Citizen Kane: A Filmmaker's Journey is a 2016 non-fiction book written by Harlan Lebo about the making of Citizen Kane, the motion picture produced, directed, co-written, and starring Orson Welles that is ranked by the American Film Institute as the best motion picture ever made.

==Summary==
Citizen Kane: A Filmmaker’s Journey describes Welles' rise to prominence, the creative control he received in his first Hollywood contract, studio infighting over the project at RKO Radio Pictures, the pressurized production schedule, the plot by the Hearst Corporation – critical of the similarity between real-life publisher William Randolph Hearst and the character of Charles Foster Kane – to suppress or destroy the film and discredit Welles, and the ascent of Citizen Kane in the rankings of American motion pictures.

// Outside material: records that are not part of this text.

-- ==== Sys2Proof/Laws/PerInstr.lean ====
section
/-! SUPPORT. Statements made per command: a family's Statement and one lemma per constructor of Instr. -/

namespace Sys2Proof.Laws

/-- The encoded word has exactly its row's fixed bits (spec/30_encoding.md R93). -/
def EncodeMatchesRow.Statement (i : Instr) : Prop := matchesRow (encode i) (opcodeRow i) = true

end Sys2Proof.Laws

namespace Sys2Proof.Laws.EncodeMatchesRow

theorem nop : Statement .nop := by unfold Statement; decide

theorem quant (r g b : Byte) : Statement (.quant r g b) := by
  simp only [Statement, matchesRow, encode, opcodeRow, beq_iff_eq]
  ext i hi
  simp only [BitVec.getElem_and, BitVec.getElem_append]
  interval_cases i <;> simp

theorem lut (idx : Nibble) : Statement (.lut idx) := by
  revert idx; unfold Statement; decide

theorem pack2 (a b : Index) : Statement (.pack2 a b) := by
  revert a b; unfold Statement; decide

theorem pack2Dup (a : Index) : Statement (.pack2Dup a) := by
  revert a; unfold Statement; decide

theorem unpack1 (byte : Byte) : Statement (.unpack1 byte) := by
  simp only [Statement, matchesRow, encode, opcodeRow, beq_iff_eq]
  ext i hi
  simp only [BitVec.getElem_and, BitVec.getElem_append]
  interval_cases i <;> simp

theorem dither : Statement .dither := by unfold Statement; decide

theorem pack : Statement .pack := by unfold Statement; decide

theorem unpack : Statement .unpack := by unfold Statement; decide

end Sys2Proof.Laws.EncodeMatchesRow
end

The book is notable for using previously unused documents from the Hearst and Welles archives, the University of Michigan, and the Museum of Modern Art (New York), to examine six new topics about the film: Welles' role in writing the screenplay, which was larger than formerly understood; previously unreleased information provided by Welles’ assistant Kathryn (Trosper) Popper, which describes Welles’ struggles with creating the film; the impact on the production of a previously unexplored script that Welles created after the studio approved a final draft; eyewitness accounts of last-second writing by Welles; new scenes written during production to fix flaws in the story; and information about the plans by the Hearst organization to suppress or destroy Citizen Kane and discredit Welles.

==Reception==
Citizen Kane: A Filmmaker’s Journey received consistently positive reviews, with critics citing the book for its comprehensive narrative, clarifying misconceptions and inaccuracies, and new factual information about the film.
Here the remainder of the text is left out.